List of UniPort gene names for a group of proteins.

Returns:
tuple of str
class pyproteome.data_sets.Sequence(pep_seq='', protein_matches=None, modifications=None)[source]

Bases: object

Contains information about a sequence and which proteins it matches to.

Attributes:
pep_seq : str

Peptide sequence, in 1-letter amino code.

protein_matches : list of ProteinMatch

Object mapping all proteins that a peptide sequence matches.

modifications : modification.Modifications

Object listing all post-translation modifications identified on a peptide.

is_labeled

Checks whether a sequence is modified on any residue with a quantification label.

Returns:
is_labeled : bool
is_underlabeled

Checks whether a sequence is modified with quantification labels on fewer than all expected residues.

Returns:
is_underlabeled : bool
to_tuple()[source]
class pyproteome.data_sets.ProteinMatch(protein, rel_pos, exact)[source]

Bases: object

Contains information about how a peptide sequence maps onto a protein.

Attributes:
protein : protein.Protein

Protein object.

rel_pos : int

Relative position of the peptide start within the protein sequence.

exact : bool

Indicates whether a peptide sequence exact matches its protein sequence.

to_tuple()[source]
pyproteome.data_sets.extract_sequence(proteins, sequence_string)[source]

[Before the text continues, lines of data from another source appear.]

-- ==== Sys2Proof/Machine/Setup.lean ====
section
/-! DEFINITION. Writes to the set-up window (chapter 23): which fields can be written (R18, R577 to R582), the checks of a message
(R118, R120, R571, R572), SETUP_ERR (R575), what each accepted field does, and the rows that write one register. -/

namespace Sys2Proof.Machine

/-! ### Registers -/

/-- The registers of the window that have a writable field (Tables 23.3 to 23.9). -/
inductive SetupReg where
  | glbErr
  | period
  | ovr (n : Nat)
  /-- by offset in the port's half; those that serve both ports count as port A's -/
  | port (p : PortId) (o : Nat)
  | dbAddr (f : Nat)
  | dbRkey (f : Nat)
  | pollN (f : Nat)
  | logSel (f : Nat)
  /-- FN_DB_STALE 0, FN_POLL_DEFER 1, FN_CQ_HEAD_BAD 2 -/
  | fnCount (f k : Nat)
  | qp (f : Nat) (p : PortId) (ev : Bool)
  | qpAddr (f : Nat) (p : PortId) (hi : Bool)
  /-- word k of RING entry i -/
  | ring (i k : Nat)
  | semAssign (n : Nat)
  | semGrace
  | pwrCtrl
  | scrubStart
  | scrubEnd
  | scrubCtrl
  | sveCtrl
  | hltState
  | trcCtrl
  | trcSel
  deriving DecidableEq, Repr

/-- The register of a port's half at an offset (Table 23.5). -/
def portReg (p : PortId) (o : Nat) : Option SetupReg :=
  if o = 0x170 || o = 0x178 then some (.port .A o)
  else if o = 0x008 || o = 0x018 || o = 0x020 || (0x040 ≤ o && o ≤ 0x060) || (0x080 ≤ o && o ≤ 0x110 && o % 32 ≠ 24) ||
      (0x120 ≤ o && o ≤ 0x168) || (0x200 ≤ o && o ≤ 0x210) then some (.port p o)
  else none

/-- The register of a function entry at an offset (Table 23.6). -/
def fnReg (f o : Nat) : Option SetupReg :=
  let p : PortId := if o < 0xA0 then .A else .B
  match o with
  | 0x08 => some (.dbAddr f)
  | 0x10 => some (.dbRkey f)
  | 0x18 => some (.pollN f)
  | 0x28 => some (.logSel f)
  | 0x30 => some (.fnCount f 0)
  | 0x38 => some (.fnCount f 1)
  | 0x40 => some (.fnCount f 2)
  | 0x80 | 0xA0 => some (.qp f p false)
  | 0x88 | 0xA8 => some (.qp f p true)
  | 0x90 | 0xB0 => some (.qpAddr f p false)
  | 0x98 | 0xB8 => some (.qpAddr f p true)
  | _ => none

/-- The register at a window offset (Table 23.3), none where no writable register lies. -/
def regAt (o : Nat) : Option SetupReg :=
  if o = 0x30 then some .glbErr
  else if o = 0x10000 then some .period
  else if 0x10020 ≤ o && o < 0x10048 then some (.ovr ((o - 0x10020) / 8))
  else if 0x20000 ≤ o && o < 0x28000 then portReg .A (o - 0x20000)
  else if 0x28000 ≤ o && o < 0x30000 then portReg .B (o - 0x28000)
  else if 0x40000 ≤ o && o < 0x140000 then fnReg ((o - 0x40000) / 256) ((o - 0x40000) % 256)
  else if 0x140000 ≤ o && o < 0x240000 then some (.ring ((o - 0x140000) / 32) ((o - 0x140000) % 32 / 8))
  else if 0x242000 ≤ o && o < 0x244000 then some (.semAssign ((o - 0x242000) / 8))
  else if o = 0x246000 then some .semGrace
  else if o = 0x2B0008 then some .pwrCtrl
  else if o = 0x2D0000 then some .scrubStart
  else if o = 0x2D0008 then some .scrubEnd
  else if o = 0x2D0010 then some .scrubCtrl
  else if o = 0x2F0000 then some .sveCtrl
  else if o = 0x330000 then some .hltState
  else if o = 0x350000 then some .trcCtrl
  else if o = 0x350010 then some .trcSel
  else none

/-- Bits [hi:lo] set. -/
def ones64 (hi lo : Nat) : W64 := BitVec.ofNat 64 ((2 ^ (hi - lo + 1) - 1) * 2 ^ lo)

/-- RW bits of a port register. -/
def portRw (o : Nat) : W64 :=
  match o with
  | 0x008 => 1
  | 0x018 => ones64 13 0
  | 0x020 => ones64 12 0
  | 0x140 => ones64 7 0
  | 0x148 => ones64 9 0
  | 0x150 => ones64 31 0
  | 0x158 | 0x160 => ones64 63 0
  | 0x168 => ones64 9 0 ||| ones64 25 16
  | 0x170 => ones64 15 0
  | 0x178 => ones64 6 0 ||| ones64 9 8
  | 0x200 | 0x208 | 0x210 => 0
  | _ =>
    if o ≤ 0x060 then ones64 37 0 ||| ones64 63 63
    else if o ≤ 0x110 then (if o % 32 = 16 then ones64 7 0 ||| ones64 63 63 else ones64 63 0)
    else ones64 2 0 ||| ones64 13 8 ||| ones64 18 16

/-- RW bits of a word of a RING entry (Table 23.7): only admin entries have any. -/
def ringRw (i k : Nat) : W64 :=
  match adminEntry i, k with
  | none, _ => 0
  | some _, 0 => ones64 63 12
  | some (_, isCq), 1 => if isCq then ones64 63 3 else 0
  | some (_, isCq), 2 => if isCq then ones64 63 0 else ones64 31 0
  | some _, _ => ones64 45 42

/-- The RW, WO and W1C bits of a register; who may write some depends on the entry (R578, R579, R581, R582). -/
def State.masks (s : State) : SetupReg → W64 × W64 × W64
  | .glbErr => (0, 0, 1)
  | .period => (ones64 1 0, 0, 0)
  | .ovr _ => (0, 0, ones64 31 0)
  | .port _ o => (portRw o, if o = 0x008 then 2 else 0, if o ≥ 0x200 then ones64 63 0 else 0)
  | .dbAddr f => (if isManager f then ones64 63 0 else 0, 0, 0)
  | .dbRkey f => (if isManager f then ones64 31 0 else 0, 0, 0)
  | .pollN _ => (ones64 6 0, 0, 0)
  | .logSel _ => (ones64 18 0, 0, 0)
  | .fnCount _ _ => (0, 0, ones64 31 0)
  | .qp f _ _ | .qpAddr f _ _ => (if isManager f || (s.fn f).state = .absent then 0 else ones64 63 0, 0, 0)
  | .ring i k => (ringRw i k, 0, 0)
  | .semAssign n => (if n = 0 then 0 else ones64 15 0, 0, 0)
  | .semGrace => (ones64 15 0, 0, 0)
  | .pwrCtrl => (ones64 2 0, 0, 0)
  | .scrubStart | .scrubEnd => (ones64 47 40 ||| ones64 35 0, 0, 0)
  | .scrubCtrl => (0, 1, 4)
  | .sveCtrl => (1 ||| ones64 27 16, 0, 0)
  | .hltState => (8, 0, 4)
  | .trcCtrl => (1 ||| ones64 12 8 ||| ones64 44 16, 0, 0)
  | .trcSel => (ones64 23 0, 0, 0)

/-- A word of a submission ring's entry, its RW fields. -/
def Sq.regWord (q : Sq) (k : Nat) : W64 :=
  match k with
  | 0 => q.base
  | 2 => q.rkey.setWidth 64
  | 3 => BitVec.ofNat 64 ((q.sizeLog - 4) * 2 ^ 42)
  | _ => 0

/-- A word of a completion ring's entry, its RW fields. -/
def Cq.regWord (q : Cq) (k : Nat) : W64 :=
  match k with
  | 0 => q.base
  | 1 => q.headAddr
  | 2 => q.headRkey ++ q.rkey
  | _ => BitVec.ofNat 64 ((q.sizeLog - 4) * 2 ^ 42)

/-- The present value of a register's writable fields. -/
def State.regNow (s : State) : SetupReg → W64
  | .glbErr => BitVec.ofNat 64 (b01 s.err.err)
  | .period => BitVec.ofNat 64 s.bell.period
  | .ovr n => BitVec.ofNat 64 (lookD s.bell.ovr 0 n)
  | .port p o => match o with
    | 0x170 => BitVec.ofNat 64 s.net.knockUdp
    | 0x178 => BitVec.ofNat 64 (s.net.ptpDomain + s.net.ptpSource * 2 ^ 8)
    | 0x200 => BitVec.ofNat 64 (s.port p).rxDrop
    | 0x208 => BitVec.ofNat 64 (s.port p).knockDrop
    | 0x210 => BitVec.ofNat 64 (s.port p).knockMerge
    | _ => s.portWord p o
  | .dbAddr f => (s.fn f).dbAddr
  | .dbRkey f => (s.fn f).dbRkey.setWidth 64
  | .pollN f => BitVec.ofNat 64 (s.fn f).pollN
  | .logSel f => (s.fn f).logSel
  | .fnCount f k => BitVec.ofNat 64 (match k with
    | 0 => (s.fn f).dbStale
    | 1 => (s.fn f).pollDefer
    | _ => (s.fn f).cqHeadBad)
  | .qp f p ev => (s.fn f).qpWord p ev
  | .qpAddr f p hi => ((s.fn f).addr p).extractLsb' (if hi then 64 else 0) 64
  | .ring i k => match adminEntry i with
    | some (f, false) => ((s.sq f 0).map fun q => q.regWord k).getD 0
    | some (f, true) => ((s.cq f 0).map fun q => q.regWord k).getD 0
    | none => 0
  | .semAssign n => BitVec.ofNat 64 (s.semAssign n)
  | .semGrace => BitVec.ofNat 64 s.sems.grace
  | .pwrCtrl => BitVec.ofNat 64 s.pwr.deepest
  | .scrubStart => s.edc.start
  | .scrubEnd => s.edc.end_
  | .scrubCtrl => BitVec.ofNat 64 (4 * b01 s.edc.fin)
  | .sveCtrl => BitVec.ofNat 64 (b01 s.sieve.mode + s.sieve.owner * 2 ^ 16)
  | .hltState => BitVec.ofNat 64 (4 * b01 s.health.alert + 8 * b01 s.health.locate)
  | .trcCtrl => s.disp.ctrl
  | .trcSel => BitVec.ofNat 64 s.disp.sel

Extract a Sequence object from a list of proteins and sequence string.

Does not set the Sequence.modifications attribute.

Parameters:
proteins : list of protein.Protein
sequence_string : str
Returns:
seqs : list of Sequence

pyproteome.data_sets.constand module

This module provides functionality for manipulating proteomics data sets.

Functionality includes merging data sets and interfacing with attributes in a structured format.

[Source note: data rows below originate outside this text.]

/-- Care of the media (R235, R240, R285, R286, R290, R293, R295, R296, R334, R343, R603): a checkpoint begins at its bells or by its journal
with the next rows of each ward's metadata slots, and its end keeps the journal since its begin, frees what was released before and
releases the dumps; a reclaim takes a victim, which is free once nothing valid is left in it; a relocation, one that must be or the
first of the refresh queue, draws four blocks and its commit swaps them in; patrol and retention reads are planned, four pages each; a
parking whose programs are done leaves staging; a held slot is released once no SCAN reads it. -/
def Obligations.MediaCare : Prop :=
  ∀ s : State,
    (s.boot.ready = true → s.pwr.loss = none → s.media.ckpt = none → s.bell.now % 16384 = 0 ∨ 33554432 ≤ s.media.journal →
      let n := metaRows (moduleUnits (s.noteMaps.media.recs.flatMap JRec.bytes) s.ledger)
      ∃ t, exec .checkpointBegin s = .next t ∧ t.media.ckpt = some s.bell.now ∧ t.media.begun = s.media.begun + 1 ∧
        (t.media.saving.map fun x => x.2.1) = some s.media.journal ∧ ∀ w < 4, (t.ward w).metaRow = ((s.ward w).metaRow + n) % 32768) ∧
    (∀ b, s.media.ckpt = some b → s.working .ckpt = false → s.pwr.entering = false → ∃ t, exec .checkpointComplete s = .next t ∧ t.media.ckpt = none ∧ t.media.ckptBell = b ∧
      t.media.ckptDone = s.media.begun ∧ (∀ d ∈ t.pwr.dumps, d.released = true) ∧
      (∀ m bytes k, s.media.saving = some (m, bytes, k) → t.media.saved = m ∧ t.media.journal = s.media.journal - bytes) ∧
      ∀ n g, look s.media.slots n = some (.releasing g) → g < s.media.begun → t.slotUse n = .free) ∧
    (∀ w < 4, let u := (s.raFit w).copiesDone w
      ∀ n, (u.ward w).victims = [] → u.raVictim w = some n → (u.freeRand w).length ≤ 4 →
        ∃ t, exec (.randomAreaReclaim w) s = .next t ∧ (n ∈ (t.ward w).victims ∨ look t.media.raSlots n = none)) ∧
    (∀ (d : DieId) (k : Nat), d.wf = true → k < 3072 →
      (∀ new u, s.media.retireq.find? (fun e => decide (e.1 = d ∧ e.2.1 = k)) = some (d, k, []) →
        (∀ e ∈ s.media.refresh, ¬(e.2.1 = d ∧ e.2.2.1 = k)) → (∀ v ∈ s.media.moves, ¬(v.die = d ∧ v.slot = k)) →
        (s.die d).op = none → (s.die d).failed = false → s.mustMove d k = true → s.drawFour d true = some (new, u) → ∃ t v, exec (.relocation d k) s = .next t ∧
          v ∈ t.media.moves ∧ v.die = d ∧ v.slot = k ∧ v.fresh = new ∧ v.wls = (t.group d k).prog) ∧
      (∀ new u, s.mustMove d k = false → s.nextRefresh d.ward = some (d, k) → s.media.crossed = [] → s.drawFour d false = some (new, u) →
        ∃ t v, exec (.relocation d k) s = .next t ∧ v ∈ t.media.moves ∧ v.die = d ∧ v.slot = k ∧ v.fresh = new) ∧
      (∀ v (f : Nat → Nat), s.media.moves.find? (fun v => decide (v.die = d ∧ v.slot = k)) = some v →
        v.fresh = (List.range 4).map (fun p => (p, f p)) → v.wls ≤ v.done → ∃ t, exec (.relocationCommit d k) s = .next t ∧
          (∀ p < 4, t.block d p k = f p) ∧ (t.group d k).prog = v.wls ∧ (∀ v ∈ t.media.moves, ¬(v.die = d ∧ v.slot = k)) ∧
          ∀ e ∈ t.media.retireq, ¬(e.1 = d ∧ e.2.1 = k)) ∧
      ∀ wl < 512, s.boot.ready = true → (s.die d).failed = false → wl < (s.group d k).prog → (∀ w ∈ s.media.work, w.die ≠ d) →
        ∀ cw < 4, ∀ i, (i = Instr.patrolRead d k wl cw ∨ (i = .retentionScan d k wl cw ∧ s.scanNext = some (groupNo d k) ∧
          (look s.scanLeft (groupNo d k)).map (·.1) = some wl)) → ∃ t, exec i s = .next t ∧
          t.media.work.length = s.media.work.length + 4 ∧
          ∀ w ∈ t.media.work, w ∈ s.media.work ∨ (w.cls = 5 ∧ w.die = d ∧ w.act = .read ∧ w.slot = k ∧ w.wl = wl)) ∧
    (∀ h z, let x := s.zone (zoneNo h z)
      ∀ p, look s.media.parking (zoneNo h z) = some p → x.partialRow = true → s.working (.park (zoneNo h z)) = false →
        ∃ t, exec (.parkingComplete h z) s = .next t ∧ t.zone (zoneNo h z) = { x with park := .parked p } ∧
          t.staged = s.staged - x.wp % 64) ∧
    ∀ n a b, n < 4 * 26 * 4096 → slotIdx n < 3072 → s.slotUse n = .held a b → s.scanned n = false → ∃ t, exec (.heldSlotRelease n) s = .next t ∧
      (t.slotUse n = .releasing s.media.begun ∨ t.slotUse n = .lost false) ∧
      ∀ o, o < 2 ^ 20 → look t.units (unitNo (heldZone n) o) = none

/-! ### Dispatcher and sieve checker -/

/-- The dispatcher (R358, R372, R382, R383, R385, R420 to R433): no function gets more quanta than its demand; an idle core takes its slot's
item or the first eligible one, with the registers of R382; a slot takes the next; at the end of a quantum an item goes on, is parked
with its local memory, or a parked one resumes; a retired core leaves its number. -/
def Obligations.Dispatching : Prop :=
  (∀ s : State, s.bell.closed = false → ∃ t, exec .quantumAssignment s = .next t ∧ t.jobs = s.jobs ∧ t.cores = s.cores ∧ t.hamlets = s.hamlets ∧
    (∀ f, lookD t.disp.grants 0 f ≤ s.demand f) ∧
    ((∀ e ∈ s.jobs, e.2.r.fn < 4096) → ∀ k v, look t.disp.place k = some v → 0 < lookD t.disp.grants 0 (v % 4096))) ∧
  (∀ (s : State) (c : CoreId) (f step : Nat), c.wf = true → s.served (coreNo c) = some (f, step) →
    let k := coreNo c
    let x := s.core k
    (∀ p j i jb, x.ctx = none → x.phys = some p → look s.jobs j = some jb → jb.r.fn = f → jb.live = true →
      (x.slot = some (j, i) → s.jobFull j = false → ∃ t, exec (.itemStart c) s = .next t ∧ (t.core k).ctx = some (freshCtx jb j i) ∧ (t.core k).slot = none ∧
        (t.core k).lm = if x.lastFn = some f then x.lm else []) ∧
      (x.slot = none → (s.candidates c.hamlet f).find? (s.eligible c.hamlet) = some (j, i) → ∃ t, exec (.itemStart c) s = .next t ∧
        (t.core k).ctx = some (freshCtx jb j i) ∧ (t.hamlet c.hamlet).ready = (s.hamlet c.hamlet).ready.erase (j, i))) ∧
    (∀ y e, x.ctx = some y → x.slot = none → (∀ v, look s.disp.place k = some v → v % 4096 = f) →
      (s.candidates c.hamlet f).find? (s.flowOpen c.hamlet) = some e → ∃ t, exec (.slotFill c) s = .next t ∧
        (t.core k).slot = some e ∧ (t.hamlet c.hamlet).ready = (s.hamlet c.hamlet).ready.erase e) ∧
    (step = 1 → x.ctx.isSome = true → exec (.quantumEnd c) s = .next s) ∧
    (∀ y jb, step = 2 → x.ctx = none → x.slot = none → x.parked = [y] → look s.jobs y.job = some jb → jb.r.fn = f → jb.live = true →
      s.coresFull y.job = false →
      ∃ t, exec (.quantumEnd c) s = .next t ∧ (t.core k).ctx = some { y with saved := [] } ∧ (t.core k).parked = [] ∧
        (t.core k).lm = y.saved)) ∧
  (∀ (s : State) (c : CoreId) (y : Ctx), c.wf = true → s.served (coreNo c) = none → (s.core (coreNo c)).ctx = some y →
    ∃ t, exec (.quantumEnd c) s = .next t ∧ (t.core (coreNo c)).ctx = none ∧
      (t.core (coreNo c)).parked = (s.core (coreNo c)).parked ++ [{ y.landAll with saved := (s.core (coreNo c)).lm }]) ∧
  (∀ (x : Job) (j : Nat) (i : Item), let c := freshCtx x j i
    c.pc = 0x100000 + x.entry ∧ c.rg 1 = i.w0 ∧ c.rg 2 = i.w1 ∧ c.rg 3 = i.w2 ∧ c.rg 4 = i.w3 ∧ c.rg 29 = 0x200000 ∧
      c.rg 30 = 0x40000 ∧ c.rg 31 = 0xFFFF0 ∧ (∀ n, (5 ≤ n ∧ n ≤ 28) ∨ n = 0 → c.rg n = 0) ∧ c.ldepth = 0 ∧ c.amode = 0 ∧ c.cycle = 0 ∧
      (∀ n, c.rw n = 0 ∧ c.ra n = 0 ∧ c.rm n = 0 ∧ c.rp n = 0 ∧ lookD c.ls 0 n = 0 ∧ lookD c.le 0 n = 0 ∧ lookD c.lc 0 n = 0) ∧
      c.prods = [] ∧ c.loads = [] ∧ c.stores = [] ∧ c.dma = [] ∧ c.reqs = []) ∧
  ∀ (s : State) (h p : Nat), h < 32 → p < 18 → p ∉ (s.hamlet h).gone →
    (∃ t, exec (.coreRetire h p) s = .next t ∧ p ∈ (t.hamlet h).gone ∧
      ∀ l, (List.range 16).find? (fun l => (s.core (h * 16 + l)).phys = some p) = some l →
        (t.core (h * 16 + l)).phys = none ∧ (t.core (h * 16 + l)).ctx = none) ∧
    exec (.coreSelfTest h p true) s = .next s ∧
    ((∀ l < 16, (s.core (h * 16 + l)).phys = some p → (s.core (h * 16 + l)).ctx = none) →
      ∃ t, exec (.coreSelfTest h p false) s = .next t ∧ p ∈ (t.hamlet h).gone)

/-! ### The ring engine -/

/-- Doorbells and entries (R54, R55, R83 to R86, R127, R133 to R136): a due page is polled, past the limit it is left over and counted; a valid
word moves its ring's TAIL and ends its doze, a stale one is counted, any other freezes the ring; a ring unadvanced for 256 bells dozes;
an accepted knock is remembered, another is counted; entries that arrive advance FETCHED. -/
def Obligations.Doorbells : Prop :=
  ∀ (s : State) (f : Nat),
    let g := s.fn f
    (∀ page top p, page < 2 → s.topRing f page = some top → s.workPort f = some p → s.boot.ready = true → g.state = .active →
      s.pollDue f page = true → s.pollBehind f page = false → page ∉ g.polling →
      (s.bell.polls < 2048 → ∃ t, exec (.doorbellPollIssue f page) s = .next t ∧ Sends t f (.page page (top + 1)) ∧
        page ∈ (t.fn f).polling ∧ t.bell.polls = s.bell.polls + 1) ∧
      (2048 ≤ s.bell.polls → page ∉ g.left → ∃ t, exec (.doorbellPollIssue f page) s = .next t ∧ page ∈ (t.fn f).left ∧
        (t.fn f).pollDefer = min (g.pollDefer + 1) (2 ^ 32 - 1) ∧ t.rdma = s.rdma)) ∧
    (∀ page o k words, s.pagePoll f page = some (o, k) → ∃ t, exec (.doorbellPollResponse f page words) s = .next t ∧
      ∀ i q, i < k → s.sq f (512 * page + i) = some q → q.activeFrom ≤ s.bell.now →
        let w := words.getD i 0
        let d := (bits w.toNat 31 0 + 2 ^ 32 - q.fetched % 2 ^ 32) % 2 ^ 32
        ∃ q', t.sq f (512 * page + i) = some q' ∧
          (bits w.toNat 63 32 = q.gen → 0 < d → d < q.size → q'.tail = bits w.toNat 31 0 ∧ q'.dozing = false ∧
            q'.lastAdv = s.bell.now ∧ q'.frozen = q.frozen) ∧
          (bits w.toNat 63 32 = q.gen → q.size ≤ d → q'.tail = q.tail ∧ q'.frozen = true) ∧
          (bits w.toNat 63 32 ≠ q.gen → q'.tail = q.tail ∧ q'.frozen = q.frozen)) ∧
    (∀ n q, s.sq f n = some q → q.lastAdv + 256 ≤ s.bell.now → ∃ t q', exec (.ringDoze f n) s = .next t ∧ t.sq f n = some q' ∧
      q' = { q with dozing := true }) ∧
    (∀ p k, (s.port p).state = .up → k.dstPort = s.net.knockUdp →
      (s.knockOk p k = true → be k.payload 4 2 = f → g.knocked = false → (s.port p).knockSrc.length < 64 →
        ((s.port p).knockSrc.filter (· = k.src)).length < 8 → ∃ t, exec (.knock p k) s = .next t ∧ (t.fn f).knocked = true) ∧
      (s.knockOk p k = false → ∃ t, exec (.knock p k) s = .next t ∧ t.fns = s.fns ∧
        (t.port p).knockDrop = min ((s.port p).knockDrop + 1) (2 ^ 64 - 1))) ∧
    ∀ n q o k data, s.sq f n = some q → 0 < k → s.reads f n = some (o, q.fetched, k) →
      (∀ i < k, jobOp (byteAt data (64 * i)) = false) → ∃ t q', exec (.entryFetchResponse f n data) s = .next t ∧
        t.sq f n = some q' ∧ q'.fetched = (q.fetched + k) % 2 ^ 32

pyproteome.data_sets.constand.CONSTAND_METHODS = {'kde': <function <lambda>>, 'mean': <sphinx.ext.autodoc.importer._MockObject object>, 'median': <sphinx.ext.autodoc.importer._MockObject object>}

Methods to estimate the center of a data set’s rows or columns.

One of [‘mean’, ‘median’, ‘kde’]. ‘mean’: applies numpy.nanmean(), ‘median’ applies numpy.nanmedian(), and ‘kde’ applies levels.kde_max().

pyproteome.data_sets.constand.constand(ds, inplace=False, n_iters=25, tol=1e-05, row_method=None, col_method=None)[source]

Normalize channels for intra-run comparisons. Iteratively fits the matrix of quantification values such that each row and column are centered around a calculated value. Uses row means and column median values for centering by default. See constand.CONSTAND_METHODS for other options.

Parameters:
ds : data_sets.DataSet

Data set to apply CONSTANd normalization on.

inplace : bool, optional

Modify this data set in place.

n_iters : int, optional

Max number of normalization iterations. Rows are normalized on the odd step and columns are normalized on the even step.

tol : float, optional

Minimum error tolerance to use to end iterations early.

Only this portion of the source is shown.